Stored records:
···
-- ==== Sys2Proof/Machine/Flags.lean ====
section
/-! DEFINITION. The five sticky conditions of `%fpst` (R25, R47) and the result of one floating-point element
operation: bits with the conditions it raises. -/

namespace Sys2Proof.Machine

/-- NV, DZ, OF, UF, NX in bits 0 to 4, the order of R25. -/
abbrev Flags := BitVec 5

def Flags.none : Flags := 0
def Flags.nv : Flags := 1
def Flags.dz : Flags := 2
def Flags.of : Flags := 4
def Flags.uf : Flags := 8
def Flags.nx : Flags := 16

/-- The bits of an element result and the conditions it raised. -/
structure FRes where
  bits : Nat
  fl : Flags
deriving DecidableEq, Repr

/-- `%fpst` with the sticky bits of `f` set (R25, R47). -/
def fpstOr (fpst : Word) (f : Flags) : Word := fpst ||| f.setWidth 32

/-- The enabled conditions among `f` (R146): FPTE is bits [12:8] of `%fpst`. -/
def fpEnabled (fpst : Word) (f : Flags) : Flags := fpst.extractLsb' 8 5 &&& f

/-- NSTE of `%fpst` (R25). -/
def nste (fpst : Word) : Bool := fpst.getLsbD 16
/-- `%fpst` with NSS set (R25). -/
def fpstNss (fpst : Word) : Word := fpst ||| 0x00020000

end Sys2Proof.Machine
end

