-- ==== Sys2Proof/Machine/Fp.lean ====
section
/-! DEFINITION. Scalar floating point (R46-R50) and the exact operations of R147-R155: every operation computes the
exact value as a dyadic number and rounds it once. -/

namespace Sys2Proof.Machine

/-- A binary format of R46: exponent width and fraction width; the bias is 2^(ew-1) - 1. -/
structure FFmt where
  ew : Nat
  fw : Nat
deriving DecidableEq, Repr

def fp32 : FFmt := ⟨8, 23⟩
def fp16 : FFmt := ⟨5, 10⟩
def bf16 : FFmt := ⟨8, 7⟩

namespace FFmt

def bias (f : FFmt) : Nat := 2 ^ (f.ew - 1) - 1
def expMax (f : FFmt) : Nat := 2 ^ f.ew - 1
def width (f : FFmt) : Nat := 1 + f.ew + f.fw
/-- Exponent of the smallest normal. -/
def emin (f : FFmt) : Int := 1 - (f.bias : Int)
def signBit (f : FFmt) (neg : Bool) : Nat := if neg then 2 ^ (f.ew + f.fw) else 0
def infBits (f : FFmt) (neg : Bool) : Nat := f.signBit neg + f.expMax * 2 ^ f.fw
/-- The positive canonical NaN (R46, R48). -/
def nanBits (f : FFmt) : Nat := f.expMax * 2 ^ f.fw + 2 ^ (f.fw - 1)
/-- The largest finite value. -/
def maxBits (f : FFmt) (neg : Bool) : Nat := f.signBit neg + f.expMax * 2 ^ f.fw - 1
def zeroBits (f : FFmt) (neg : Bool) : Nat := f.signBit neg

end FFmt

/-- A decoded operand: a NaN (signalling or quiet), an infinity, or the exact number (-1)^neg * m * 2^e. -/
inductive FV where
  | nan (sig : Bool)
  | inf (neg : Bool)
  | fin (neg : Bool) (m : Nat) (e : Int)
deriving DecidableEq, Repr

namespace FV

def isNan : FV → Bool | .nan _ => true | _ => false
def isSig : FV → Bool | .nan b => b | _ => false
def isInf : FV → Bool | .inf _ => true | _ => false
def isZero : FV → Bool | .fin _ m _ => m == 0 | _ => false
def sign : FV → Bool | .nan _ => false | .inf n => n | .fin n _ _ => n
def negate : FV → FV | .nan s => .nan s | .inf n => .inf (!n) | .fin n m e => .fin (!n) m e
def absolute : FV → FV | .nan s => .nan s | .inf _ => .inf false | .fin _ m e => .fin false m e

end FV

/-- Decodes the low bits of `x` in format `f` (R46). -/
def fdecode (f : FFmt) (x : Nat) : FV :=
  let frac := x % 2 ^ f.fw
  let ex := (x >>> f.fw) % 2 ^ f.ew
  let neg := (x >>> (f.fw + f.ew)) % 2 == 1
  if ex = f.expMax then
    if frac = 0 then .inf neg else .nan (frac < 2 ^ (f.fw - 1))
  else if ex = 0 then .fin neg frac (f.emin - (f.fw : Int))
  else .fin neg (2 ^ f.fw + frac) ((ex : Int) - (f.bias : Int) - (f.fw : Int))

/-! ### Rounding (R47, R50) -/

/-- Whether a magnitude n + r/2^d (with more below when `sticky`) rounds away from zero. -/
def roundsUp (rnd : Rnd) (neg : Bool) (n r d : Nat) (sticky : Bool) : Bool :=
  let half := 2 ^ (d - 1)
  let inexact := r != 0 || sticky
  match rnd with
  | .rne => if d = 0 then false else
      decide (half < r) || (r == half && (sticky || n % 2 == 1))
  | .rz => false
  | .rd => neg && inexact
  | .ru => !neg && inexact

/-- A rounded magnitude n * 2^q, and whether it differs from the exact one. -/
structure Rounded where
  n : Nat
  q : Int
  inexact : Bool
deriving DecidableEq, Repr

/-- Rounds the magnitude (m + [0,1) when `sticky`) * 2^e to a multiple of 2^q. -/
def roundAt (rnd : Rnd) (neg : Bool) (m : Nat) (e : Int) (sticky : Bool) (q : Int) : Rounded :=
  if q ≤ e then ⟨m <<< (e - q).toNat, q, sticky⟩
  else
    let d := (q - e).toNat
    let n := m >>> d
    let r := m % 2 ^ d
    ⟨n + b2n (roundsUp rnd neg n r d sticky), q, r != 0 || sticky⟩

/-- Rounds a non-zero magnitude to `fw` fraction bits with exponents from `emin` up, unbounded above. -/
def roundMag (fw : Nat) (emin : Int) (rnd : Rnd) (neg : Bool) (m : Nat) (e : Int) (sticky : Bool) : Rounded :=
  let top : Int := (Nat.log2 m : Int) + e
  roundAt rnd neg m e sticky ((if top < emin then emin else top) - (fw : Int))

/-- The exponent of the leading bit of a rounded magnitude. -/
def Rounded.top (r : Rounded) : Int := (Nat.log2 r.n : Int) + r.q

/-- The encoding of a rounded, in-range magnitude in format `f`. -/
def fencode (f : FFmt) (neg : Bool) (r : Rounded) : Nat :=
  if r.n = 0 then f.zeroBits neg
  else
    let top := r.top
    if top < f.emin then f.signBit neg + (r.n <<< (r.q - (f.emin - (f.fw : Int))).toNat)
    else
      let sig := (r.n <<< f.fw) >>> Nat.log2 r.n
      f.signBit neg + (top + (f.bias : Int)).toNat * 2 ^ f.fw + (sig - 2 ^ f.fw)

/-- What a mode delivers on overflow (R50). -/
def overflowBits (f : FFmt) (rnd : Rnd) (neg : Bool) : Nat :=
  match rnd with
  | .rne => f.infBits neg
  | .rz => f.maxBits neg
  | .rd => if neg then f.infBits true else f.maxBits false
  | .ru => if neg then f.maxBits true else f.infBits false

/-- Rounds the number (-1)^neg * (m, plus a fraction when `sticky`) * 2^e once into format `f`, with the flags of
R47. -/
def fround (f : FFmt) (rnd : Rnd) (neg : Bool) (m : Nat) (e : Int) (sticky : Bool) : FRes :=
  if m = 0 then ⟨f.zeroBits neg, .none⟩
  else
    let r := roundMag f.fw f.emin rnd neg m e sticky
    if (f.bias : Int) < r.top && r.n != 0 then ⟨overflowBits f rnd neg, Flags.of ||| Flags.nx⟩
    else
      let u := roundMag f.fw ((Nat.log2 m : Int) + e) rnd neg m e sticky
      let tiny := u.top < f.emin
      ⟨fencode f neg r, (if r.inexact then Flags.nx else 0) ||| (if r.inexact && tiny then Flags.uf else 0)⟩

/-- The canonical NaN with the flags of an operation whose NaN operands are `vs`. -/
def fnan (f : FFmt) (nv : Bool) : FRes := ⟨f.nanBits, if nv then Flags.nv else 0⟩

/-! ### Exact sums -/

/-- The signed integer that a finite addend is at exponent `e0`. -/
def atExp (e0 : Int) (neg : Bool) (m : Nat) (e : Int) : Int :=
  let x : Int := ((m <<< (e - e0).toNat : Nat) : Int)
  if neg then -x else x

/-- Rounds the exact sum of finite addends (R50); `zeroNeg` is the sign of an exact zero sum. -/
def fsum (f : FFmt) (rnd : Rnd) (zeroNeg : Bool) (vs : List (Bool × Nat × Int)) : FRes :=
  let nz := vs.filter (fun v => v.2.1 != 0)
  match nz with
  | [] => ⟨f.zeroBits zeroNeg, .none⟩
  | v :: _ =>
    let e0 := nz.foldl (fun acc v => if v.2.2 < acc then v.2.2 else acc) v.2.2
    let t := nz.foldl (fun acc v => acc + atExp e0 v.1 v.2.1 v.2.2) 0
    if t = 0 then ⟨f.zeroBits zeroNeg, .none⟩
    else fround f rnd (decide (t < 0)) t.natAbs e0 false

/-- The sign of an exact zero sum whose addends have these signs (R50): the common sign, else +0, or -0 under
`.rd`. -/
def zeroSign (rnd : Rnd) (signs : List Bool) : Bool :=
  if signs.all id then true else if signs.all (!·) then false else rnd == .rd

/-- The finite triple of a value; NaN and infinity give zero. -/
def FV.tri : FV → Bool × Nat × Int
  | .fin n m e => (n, m, e)
  | _ => (false, 0, 0)

/-- The exact sign of an exact zero two-operand sum: operands of equal zero sign keep it (R50). -/
def fadd (f : FFmt) (rnd : Rnd) (a b : FV) : FRes :=
  if a.isNan || b.isNan then fnan f (a.isSig || b.isSig)
  else match a, b with
    | .inf n, .inf n' => if n = n' then ⟨f.infBits n, .none⟩ else fnan f true
    | .inf n, _ => ⟨f.infBits n, .none⟩
    | _, .inf n => ⟨f.infBits n, .none⟩
    | a, b => fsum f rnd (zeroSign rnd [a.sign, b.sign]) [a.tri, b.tri]

/-- The exact product of two operands that are not NaN; ∞ × 0 gives a NaN. -/
def fprod (a b : FV) : FV :=
  let neg := a.sign != b.sign
  if a.isInf || b.isInf then
    (if a.isZero || b.isZero then .nan true else .inf neg)
  else .fin neg (a.tri.2.1 * b.tri.2.1) (a.tri.2.2 + b.tri.2.2)

/-- FMUL (R148). -/
def fmul (f : FFmt) (rnd : Rnd) (a b : FV) : FRes :=
  if a.isNan || b.isNan then fnan f (a.isSig || b.isSig)
  else match fprod a b with
    | .nan _ => fnan f true
    | .inf n => ⟨f.infBits n, .none⟩
    | .fin n m e => fround f rnd n m e false

/-- FFMA (R148): ∞ × 0 sets NV whatever c holds. -/
def ffma (f : FFmt) (rnd : Rnd) (a b c : FV) : FRes :=
  if a.isNan || b.isNan then fnan f (a.isSig || b.isSig || c.isSig)
  else match fprod a b with
    | .nan _ => fnan f true
    | p => if c.isNan then fnan f c.isSig else fadd f rnd p c

/-- FDOT2 (R151): two exact products and an FP32 addend, one rounding to FP32. -/
def fdot2 (rnd : Rnd) (a0 b0 a1 b1 c : FV) : FRes :=
  let ops := [a0, b0, a1, b1, c]
  let prod := fun (x y : FV) => if x.isNan || y.isNan then FV.nan false else fprod x y
  let p0 := prod a0 b0
  let p1 := prod a1 b1
  let add := [p0, p1, c]
  let sig := ops.any FV.isSig
  let inv := (p0 == .nan true) || (p1 == .nan true)
  let mixed := add.any (· == .inf true) && add.any (· == .inf false)
  if ops.any FV.isNan || inv || mixed then fnan fp32 (sig || inv || mixed)
  else match add.find? FV.isInf with
    | some v => ⟨fp32.infBits v.sign, .none⟩
    | none =>
      let allZero := add.all FV.isZero
      let z := if allZero then zeroSign rnd (add.map FV.sign) else rnd == .rd
      fsum fp32 rnd z (add.map FV.tri)

/-- The clamp of R147 to [+0.0, 1.0] on a rounded result; the flags are kept. -/
def fsat (f : FFmt) (r : FRes) : FRes :=
  let one := f.bias * 2 ^ f.fw
  match fdecode f r.bits with
  | .nan _ => ⟨0, r.fl⟩
  | v => if v.sign then ⟨0, r.fl⟩ else if one < r.bits then ⟨one, r.fl⟩ else r

/-! ### Comparison, classification and scaling -/

/-- A total comparison of non-NaN operands by value: the sign of a - b. -/
def fcompare (a b : FV) : Int :=
  match a, b with
  | .inf n, .inf n' => if n = n' then 0 else if n then -1 else 1
  | .inf n, _ => if n then -1 else 1
  | _, .inf n => if n then 1 else -1
  | a, b =>
    let ta := a.tri
    let tb := b.tri
    let e0 := if ta.2.2 < tb.2.2 then ta.2.2 else tb.2.2
    let d := atExp e0 ta.1 ta.2.1 ta.2.2 - atExp e0 tb.1 tb.2.1 tb.2.2
    if d < 0 then -1 else if d = 0 then 0 else 1

/-- FMIN and FMAX (R149) on operand bits: -0 lies below +0, a lone NaN gives the other operand. -/
def fminmax (f : FFmt) (isMax : Bool) (x y : Nat) : FRes :=
  let a := fdecode f x
  let b := fdecode f y
  let fl := if a.isSig || b.isSig then Flags.nv else 0
  if a.isNan && b.isNan then ⟨f.nanBits, fl⟩
  else if a.isNan then ⟨y, fl⟩
  else if b.isNan then ⟨x, fl⟩
  else
    let c := fcompare a b
    let aLow := decide (c < 0) || (c == 0 && a.sign)
    ⟨if aLow != isMax then x else y, fl⟩

/-- FCMP (R150): the truth of condition `cc` and its flags; codes 8 to 15 never reach it. -/
def fcmp (cc : Nat) (a b : FV) : Bool × Flags :=
  let un := a.isNan || b.isNan
  let sig := a.isSig || b.isSig
  let c := fcompare a b
  let quiet := if sig then Flags.nv else 0
  let loud := if un then Flags.nv else 0
  match cc with
  | 0 => (!un && c == 0, quiet)
  | 1 => (un || c != 0, quiet)
  | 2 => (!un && decide (c < 0), loud)
  | 3 => (!un && decide (c ≤ 0), loud)
  | 4 => (!un && decide (0 < c), loud)
  | 5 => (!un && decide (0 ≤ c), loud)
  | 6 => (!un, quiet)
  | _ => (un, quiet)

/-- FCLASS (R155): the one-hot class code. -/
def fclass (f : FFmt) (v : FV) : Nat :=
  match v with
  | .nan true => 0x001
  | .nan false => 0x002
  | .inf n => if n then 0x004 else 0x200
  | .fin n m e =>
    if m = 0 then (if n then 0x020 else 0x040)
    else if (Nat.log2 m : Int) + e < f.emin then (if n then 0x010 else 0x080)
    else (if n then 0x008 else 0x100)

/-- FSCL (R152): a × 2^k with one rounding. The exponent is clamped to a range beyond which the result no longer
changes. -/
def fscl (f : FFmt) (rnd : Rnd) (a : FV) (k : Int) : FRes :=
  let k := if k < -1000 then -1000 else if 1000 < k then 1000 else k
  match a with
  | .nan s => fnan f s
  | .inf n => ⟨f.infBits n, .none⟩
  | .fin n m e => fround f rnd n m (e + k) false

/-- The integral value nearest a magnitude in a mode. -/
def integral (rnd : Rnd) (neg : Bool) (m : Nat) (e : Int) : Nat := (roundAt rnd neg m e false 0).n

/-- FRND (R153): rounds to an integral value of the format; a zero keeps the sign of a; NX is never set. -/
def frnd (f : FFmt) (rnd : Rnd) (x : Nat) : FRes :=
  match fdecode f x with
  | .nan s => fnan f s
  | .inf n => ⟨f.infBits n, .none⟩
  | .fin n m e =>
    if 0 ≤ e then ⟨x % 2 ^ f.width, .none⟩
    else
      let i := integral rnd n m e
      if i = 0 then ⟨f.zeroBits n, .none⟩ else ⟨(fround f .rne n i 0 false).bits, .none⟩

/-- FFRAC (R154): x - floor(x), rounded towards zero. -/
def ffrac (f : FFmt) (v : FV) : FRes :=
  match v with
  | .nan s => fnan f s
  | .inf _ => fnan f true
  | .fin n m e =>
    if 0 ≤ e then ⟨0, .none⟩
    else
      let d := (-e).toNat
      let r := m % 2 ^ d
      if r = 0 then ⟨0, .none⟩
      else fround f .rz false (if n then 2 ^ d - r else r) e false

/-! ### Integer square root and the correctly rounded FSQRT (R156) -/

/-- The integer square root of `x`, searched bit by bit from bit `k`. -/
def isqrtFrom (x : Nat) : Nat → Nat → Nat
  | 0, acc => acc
  | k + 1, acc =>
    let t := acc + 2 ^ k
    isqrtFrom x k (if t * t ≤ x then t else acc)

def isqrt (x : Nat) : Nat := isqrtFrom x (Nat.log2 x / 2 + 1) 0

/-- A positive magnitude scaled so that its exponent is even and its significand has at least 120 bits. -/
def widen (m : Nat) (e : Int) : Nat × Int :=
  let e1 := e - 130
  if e1 % 2 = 0 then (m <<< 130, e1) else (m <<< 131, e1 - 1)

def fsqrt (f : FFmt) (rnd : Rnd) (v : FV) : FRes :=
  match v with
  | .nan s => fnan f s
  | .inf n => if n then fnan f true else ⟨f.infBits false, .none⟩
  | .fin n m e =>
    if m = 0 then ⟨f.zeroBits n, .none⟩
    else if n then fnan f true
    else
      let w := widen m e
      let r := isqrt w.1
      fround f rnd false r (w.2 / 2) (r * r != w.1)

/-! ### Conversion between formats -/

/-- A value in another format, rounded once (R50). -/
def fconv (f : FFmt) (rnd : Rnd) (v : FV) : FRes :=
  match v with
  | .nan s => fnan f s
  | .inf n => ⟨f.infBits n, .none⟩
  | .fin n m e => fround f rnd n m e false

/-- An integer in a format, rounded once. -/
def fofInt (f : FFmt) (rnd : Rnd) (i : Int) : FRes := fround f rnd (decide (i < 0)) i.natAbs 0 false

/-- FP32 addition to nearest even without flags (R65, R205). -/
def add32 (x y : Word) : Word := BitVec.ofNat 32 (fadd fp32 .rne (fdecode fp32 x.toNat) (fdecode fp32 y.toNat)).bits

end Sys2Proof.Machine
end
···
Out of the data above, transcribe exactly and only the lines starting with the line that has "result no longer" and going on through the line that has "isqrtFrom x k", both included.

» **Answer area**
/-- FSCL (R152): a × 2^k with one rounding. The exponent is clamped to a range beyond which the result no longer
changes. -/
def fscl (f : FFmt) (rnd : Rnd) (a : FV) (k : Int) : FRes :=
  let k := if k < -1000 then -1000 else if 1000 < k then 1000 else k
  match a with
  | .nan s => fnan f s
  | .inf n => ⟨f.infBits n, .none⟩
  | .fin n m e => fround f rnd n m (e + k) false

/-- The integral value nearest a magnitude in a mode. -/
def integral (rnd : Rnd) (neg : Bool) (m : Nat) (e : Int) : Nat := (roundAt rnd neg m e false 0).n

/-- FRND (R153): rounds to an integral value of the format; a zero keeps the sign of a; NX is never set. -/
def frnd (f : FFmt) (rnd : Rnd) (x : Nat) : FRes :=
  match fdecode f x with
  | .nan s => fnan f s
  | .inf n => ⟨f.infBits n, .none⟩
  | .fin n m e =>
    if 0 ≤ e then ⟨x % 2 ^ f.width, .none⟩
    else
      let i := integral rnd n m e
      if i = 0 then ⟨f.zeroBits n, .none⟩ else ⟨(fround f .rne n i 0 false).bits, .none⟩

/-- FFRAC (R154): x - floor(x), rounded towards zero. -/
def ffrac (f : FFmt) (v : FV) : FRes :=
  match v with
  | .nan s => fnan f s
  | .inf _ => fnan f true
  | .fin n m e =>
    if 0 ≤ e then ⟨0, .none⟩
    else
      let d := (-e).toNat
      let r := m % 2 ^ d
      if r = 0 then ⟨0, .none⟩
      else fround f .rz false (if n then 2 ^ d - r else r) e false

/-! ### Integer square root and the correctly rounded FSQRT (R156) -/

/-- The integer square root of `x`, searched bit by bit from bit `k`. -/
def isqrtFrom (x : Nat) : Nat → Nat → Nat
  | 0, acc => acc
  | k + 1, acc =>
    let t := acc + 2 ^ k
    isqrtFrom x k (if t * t ≤ x then t else acc)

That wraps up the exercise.